> **Work request**:
Go to the line containing "phase := .off, thermtrip" in the records below and print it and every following line exactly, on through the line containing "pulse (R519). -/", then stop.

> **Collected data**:
..............................

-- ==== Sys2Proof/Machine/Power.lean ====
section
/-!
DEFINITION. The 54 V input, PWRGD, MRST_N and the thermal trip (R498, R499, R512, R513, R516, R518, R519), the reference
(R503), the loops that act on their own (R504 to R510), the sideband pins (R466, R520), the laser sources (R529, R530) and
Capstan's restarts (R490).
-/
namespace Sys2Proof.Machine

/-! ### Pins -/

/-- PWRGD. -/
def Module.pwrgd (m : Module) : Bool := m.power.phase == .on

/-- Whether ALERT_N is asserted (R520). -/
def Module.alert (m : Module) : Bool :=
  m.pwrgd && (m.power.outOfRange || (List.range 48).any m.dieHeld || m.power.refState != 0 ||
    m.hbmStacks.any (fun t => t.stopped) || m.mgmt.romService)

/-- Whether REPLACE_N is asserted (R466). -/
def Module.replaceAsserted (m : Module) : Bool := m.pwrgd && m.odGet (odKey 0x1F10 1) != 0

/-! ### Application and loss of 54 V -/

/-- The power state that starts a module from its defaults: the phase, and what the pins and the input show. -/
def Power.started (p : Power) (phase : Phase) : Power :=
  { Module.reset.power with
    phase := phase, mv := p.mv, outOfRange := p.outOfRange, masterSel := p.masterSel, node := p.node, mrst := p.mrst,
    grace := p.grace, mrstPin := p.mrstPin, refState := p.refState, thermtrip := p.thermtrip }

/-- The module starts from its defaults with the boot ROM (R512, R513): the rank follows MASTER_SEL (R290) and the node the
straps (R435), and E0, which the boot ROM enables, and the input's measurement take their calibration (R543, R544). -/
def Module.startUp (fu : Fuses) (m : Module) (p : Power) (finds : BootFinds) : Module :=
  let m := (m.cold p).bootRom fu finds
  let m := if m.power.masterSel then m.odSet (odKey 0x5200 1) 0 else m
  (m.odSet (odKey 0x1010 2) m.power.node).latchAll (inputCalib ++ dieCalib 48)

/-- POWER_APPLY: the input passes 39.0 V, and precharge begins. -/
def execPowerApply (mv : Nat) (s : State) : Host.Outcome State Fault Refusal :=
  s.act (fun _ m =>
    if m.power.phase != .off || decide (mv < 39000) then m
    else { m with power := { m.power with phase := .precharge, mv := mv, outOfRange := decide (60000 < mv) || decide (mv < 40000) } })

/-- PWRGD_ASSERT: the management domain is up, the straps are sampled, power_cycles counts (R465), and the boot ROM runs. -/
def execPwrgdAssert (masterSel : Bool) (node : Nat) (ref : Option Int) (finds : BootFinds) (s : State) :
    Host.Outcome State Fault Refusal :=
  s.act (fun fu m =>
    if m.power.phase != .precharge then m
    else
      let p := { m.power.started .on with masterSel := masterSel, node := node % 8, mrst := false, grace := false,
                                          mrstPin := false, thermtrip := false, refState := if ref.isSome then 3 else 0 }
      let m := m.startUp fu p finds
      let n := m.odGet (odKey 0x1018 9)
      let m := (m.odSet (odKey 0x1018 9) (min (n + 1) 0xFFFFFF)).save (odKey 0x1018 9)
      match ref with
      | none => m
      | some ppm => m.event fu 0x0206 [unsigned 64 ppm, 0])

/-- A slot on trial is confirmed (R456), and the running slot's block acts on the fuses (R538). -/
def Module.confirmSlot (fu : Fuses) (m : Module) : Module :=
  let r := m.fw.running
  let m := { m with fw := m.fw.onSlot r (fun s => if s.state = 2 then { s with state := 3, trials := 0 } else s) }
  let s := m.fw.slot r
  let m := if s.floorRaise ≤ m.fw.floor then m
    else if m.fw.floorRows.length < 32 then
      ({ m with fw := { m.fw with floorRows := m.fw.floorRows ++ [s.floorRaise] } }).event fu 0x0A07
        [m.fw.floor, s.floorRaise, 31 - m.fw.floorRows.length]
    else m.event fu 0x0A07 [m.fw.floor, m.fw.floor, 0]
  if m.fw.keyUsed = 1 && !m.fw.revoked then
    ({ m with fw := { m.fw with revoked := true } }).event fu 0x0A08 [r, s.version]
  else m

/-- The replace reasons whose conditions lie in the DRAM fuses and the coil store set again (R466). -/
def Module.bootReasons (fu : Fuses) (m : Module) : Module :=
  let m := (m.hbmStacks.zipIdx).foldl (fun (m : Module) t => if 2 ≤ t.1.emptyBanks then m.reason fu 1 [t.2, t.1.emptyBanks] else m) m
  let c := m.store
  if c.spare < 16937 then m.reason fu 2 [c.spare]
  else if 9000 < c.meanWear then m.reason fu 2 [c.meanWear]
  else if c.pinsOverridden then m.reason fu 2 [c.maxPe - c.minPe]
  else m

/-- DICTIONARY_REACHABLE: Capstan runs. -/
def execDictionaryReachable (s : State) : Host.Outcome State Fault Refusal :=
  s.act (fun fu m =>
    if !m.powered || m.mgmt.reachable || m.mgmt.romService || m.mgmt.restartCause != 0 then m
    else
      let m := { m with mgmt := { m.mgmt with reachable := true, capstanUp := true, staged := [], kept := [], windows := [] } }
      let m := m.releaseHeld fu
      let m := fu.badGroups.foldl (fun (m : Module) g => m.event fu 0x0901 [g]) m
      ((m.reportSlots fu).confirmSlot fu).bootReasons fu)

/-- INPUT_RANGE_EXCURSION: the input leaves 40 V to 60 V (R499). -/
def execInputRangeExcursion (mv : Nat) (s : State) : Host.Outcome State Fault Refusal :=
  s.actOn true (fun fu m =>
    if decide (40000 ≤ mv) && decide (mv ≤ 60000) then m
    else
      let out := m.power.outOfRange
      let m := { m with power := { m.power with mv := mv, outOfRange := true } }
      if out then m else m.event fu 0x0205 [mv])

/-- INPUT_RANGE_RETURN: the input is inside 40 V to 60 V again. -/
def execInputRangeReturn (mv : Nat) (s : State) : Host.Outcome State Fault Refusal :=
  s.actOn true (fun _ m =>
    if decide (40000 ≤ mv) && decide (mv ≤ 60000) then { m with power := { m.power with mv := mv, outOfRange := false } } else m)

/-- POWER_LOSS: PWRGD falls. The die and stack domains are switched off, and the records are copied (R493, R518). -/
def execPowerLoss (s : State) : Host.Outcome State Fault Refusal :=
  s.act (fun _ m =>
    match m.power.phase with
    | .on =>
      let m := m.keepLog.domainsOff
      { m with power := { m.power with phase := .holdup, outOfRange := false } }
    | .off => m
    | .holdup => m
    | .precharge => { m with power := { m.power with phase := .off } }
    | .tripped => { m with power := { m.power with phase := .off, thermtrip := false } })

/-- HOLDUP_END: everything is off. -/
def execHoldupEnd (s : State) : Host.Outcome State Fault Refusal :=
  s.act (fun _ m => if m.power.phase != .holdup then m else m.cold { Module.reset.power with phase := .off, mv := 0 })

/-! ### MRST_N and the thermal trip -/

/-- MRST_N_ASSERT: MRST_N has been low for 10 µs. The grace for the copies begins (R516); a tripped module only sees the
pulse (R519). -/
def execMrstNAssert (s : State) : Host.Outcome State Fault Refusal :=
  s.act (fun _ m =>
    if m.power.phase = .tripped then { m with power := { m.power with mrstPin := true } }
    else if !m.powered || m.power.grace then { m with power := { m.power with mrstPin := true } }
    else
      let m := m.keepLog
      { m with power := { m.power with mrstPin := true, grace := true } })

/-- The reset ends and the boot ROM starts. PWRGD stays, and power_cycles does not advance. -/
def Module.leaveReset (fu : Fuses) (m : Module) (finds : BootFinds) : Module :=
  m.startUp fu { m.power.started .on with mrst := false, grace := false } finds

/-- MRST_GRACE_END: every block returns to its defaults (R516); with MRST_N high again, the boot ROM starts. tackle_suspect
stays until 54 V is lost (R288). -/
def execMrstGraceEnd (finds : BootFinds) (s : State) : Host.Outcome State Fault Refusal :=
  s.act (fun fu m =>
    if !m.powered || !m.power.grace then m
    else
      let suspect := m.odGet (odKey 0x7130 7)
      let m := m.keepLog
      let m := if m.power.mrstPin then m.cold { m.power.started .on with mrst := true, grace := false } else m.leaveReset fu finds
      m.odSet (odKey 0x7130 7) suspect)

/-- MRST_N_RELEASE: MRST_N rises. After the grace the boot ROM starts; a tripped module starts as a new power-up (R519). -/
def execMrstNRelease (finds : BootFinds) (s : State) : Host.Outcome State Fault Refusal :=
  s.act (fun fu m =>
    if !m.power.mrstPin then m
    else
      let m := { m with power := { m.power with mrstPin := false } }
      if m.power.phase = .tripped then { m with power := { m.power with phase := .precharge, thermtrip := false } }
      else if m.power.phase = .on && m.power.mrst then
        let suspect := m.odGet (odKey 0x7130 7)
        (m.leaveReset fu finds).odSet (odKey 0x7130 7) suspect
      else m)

..............................

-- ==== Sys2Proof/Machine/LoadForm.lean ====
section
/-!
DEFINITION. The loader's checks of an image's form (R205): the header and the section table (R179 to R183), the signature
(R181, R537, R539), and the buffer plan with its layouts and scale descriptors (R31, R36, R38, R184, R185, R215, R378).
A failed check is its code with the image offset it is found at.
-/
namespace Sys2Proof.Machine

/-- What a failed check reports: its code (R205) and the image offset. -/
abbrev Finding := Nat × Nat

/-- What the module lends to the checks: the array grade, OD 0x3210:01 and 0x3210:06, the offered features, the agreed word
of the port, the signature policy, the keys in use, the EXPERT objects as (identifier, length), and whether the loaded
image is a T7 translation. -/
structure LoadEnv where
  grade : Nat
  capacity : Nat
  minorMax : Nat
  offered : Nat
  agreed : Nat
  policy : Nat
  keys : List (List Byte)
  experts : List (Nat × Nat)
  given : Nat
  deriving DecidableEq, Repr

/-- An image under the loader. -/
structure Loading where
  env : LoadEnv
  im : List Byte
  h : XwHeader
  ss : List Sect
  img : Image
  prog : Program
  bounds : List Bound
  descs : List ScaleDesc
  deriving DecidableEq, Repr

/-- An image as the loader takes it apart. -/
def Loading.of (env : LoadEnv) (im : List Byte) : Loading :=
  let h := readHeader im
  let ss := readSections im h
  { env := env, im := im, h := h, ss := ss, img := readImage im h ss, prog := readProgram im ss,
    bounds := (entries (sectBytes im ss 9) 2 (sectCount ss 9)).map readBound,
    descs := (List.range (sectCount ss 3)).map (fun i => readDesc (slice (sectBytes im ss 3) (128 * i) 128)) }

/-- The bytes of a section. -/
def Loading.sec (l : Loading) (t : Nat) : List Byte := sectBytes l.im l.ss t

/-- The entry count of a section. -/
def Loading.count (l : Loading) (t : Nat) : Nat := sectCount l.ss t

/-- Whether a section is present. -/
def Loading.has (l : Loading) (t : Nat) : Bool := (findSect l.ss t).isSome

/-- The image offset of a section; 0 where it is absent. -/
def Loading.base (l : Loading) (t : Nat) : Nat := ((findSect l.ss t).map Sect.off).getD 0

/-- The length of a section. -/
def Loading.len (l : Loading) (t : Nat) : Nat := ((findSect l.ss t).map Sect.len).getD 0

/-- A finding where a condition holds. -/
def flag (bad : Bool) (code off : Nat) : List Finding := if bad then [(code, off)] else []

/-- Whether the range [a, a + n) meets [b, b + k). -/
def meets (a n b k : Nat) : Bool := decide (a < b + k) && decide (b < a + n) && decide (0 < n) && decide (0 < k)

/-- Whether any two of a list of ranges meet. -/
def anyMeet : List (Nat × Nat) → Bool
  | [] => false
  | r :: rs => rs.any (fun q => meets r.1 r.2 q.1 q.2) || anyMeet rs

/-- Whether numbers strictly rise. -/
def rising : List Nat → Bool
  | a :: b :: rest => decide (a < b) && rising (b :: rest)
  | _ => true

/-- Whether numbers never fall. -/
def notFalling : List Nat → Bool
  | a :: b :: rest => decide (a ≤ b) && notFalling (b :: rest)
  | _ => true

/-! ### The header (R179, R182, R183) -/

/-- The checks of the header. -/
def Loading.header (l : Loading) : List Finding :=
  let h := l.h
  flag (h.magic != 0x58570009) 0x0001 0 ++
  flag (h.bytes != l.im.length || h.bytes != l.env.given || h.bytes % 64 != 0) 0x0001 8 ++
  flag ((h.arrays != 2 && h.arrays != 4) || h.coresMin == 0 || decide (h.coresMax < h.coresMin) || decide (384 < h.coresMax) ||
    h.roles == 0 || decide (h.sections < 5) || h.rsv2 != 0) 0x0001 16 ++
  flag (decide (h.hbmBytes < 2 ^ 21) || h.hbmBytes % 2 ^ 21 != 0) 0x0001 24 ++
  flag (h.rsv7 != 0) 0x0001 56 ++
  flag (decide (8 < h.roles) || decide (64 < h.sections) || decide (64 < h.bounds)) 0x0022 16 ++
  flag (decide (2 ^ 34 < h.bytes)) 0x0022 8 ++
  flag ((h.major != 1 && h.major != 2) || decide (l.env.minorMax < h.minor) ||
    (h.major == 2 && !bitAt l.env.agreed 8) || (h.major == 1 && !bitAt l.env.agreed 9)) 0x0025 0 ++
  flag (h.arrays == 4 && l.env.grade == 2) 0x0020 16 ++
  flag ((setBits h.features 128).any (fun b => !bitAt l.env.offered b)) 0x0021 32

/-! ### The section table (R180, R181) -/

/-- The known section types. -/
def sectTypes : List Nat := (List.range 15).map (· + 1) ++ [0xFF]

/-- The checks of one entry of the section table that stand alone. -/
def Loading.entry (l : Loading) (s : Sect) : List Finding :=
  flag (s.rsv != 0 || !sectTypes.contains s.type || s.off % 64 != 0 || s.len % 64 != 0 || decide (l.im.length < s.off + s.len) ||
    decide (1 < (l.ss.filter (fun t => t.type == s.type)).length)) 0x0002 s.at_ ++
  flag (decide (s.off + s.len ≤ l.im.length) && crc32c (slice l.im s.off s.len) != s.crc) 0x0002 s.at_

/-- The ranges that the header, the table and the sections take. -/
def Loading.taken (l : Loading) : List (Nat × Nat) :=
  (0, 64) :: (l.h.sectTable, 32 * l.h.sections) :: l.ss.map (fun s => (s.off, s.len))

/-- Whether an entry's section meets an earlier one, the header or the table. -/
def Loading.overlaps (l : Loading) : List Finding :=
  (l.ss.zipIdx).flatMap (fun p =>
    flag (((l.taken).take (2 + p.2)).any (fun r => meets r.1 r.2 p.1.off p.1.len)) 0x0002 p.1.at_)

..............................

> **Exercise solution**:
    | .tripped => { m with power := { m.power with phase := .off, thermtrip := false } })

/-- HOLDUP_END: everything is off. -/
def execHoldupEnd (s : State) : Host.Outcome State Fault Refusal :=
  s.act (fun _ m => if m.power.phase != .holdup then m else m.cold { Module.reset.power with phase := .off, mv := 0 })

/-! ### MRST_N and the thermal trip -/

/-- MRST_N_ASSERT: MRST_N has been low for 10 µs. The grace for the copies begins (R516); a tripped module only sees the
pulse (R519). -/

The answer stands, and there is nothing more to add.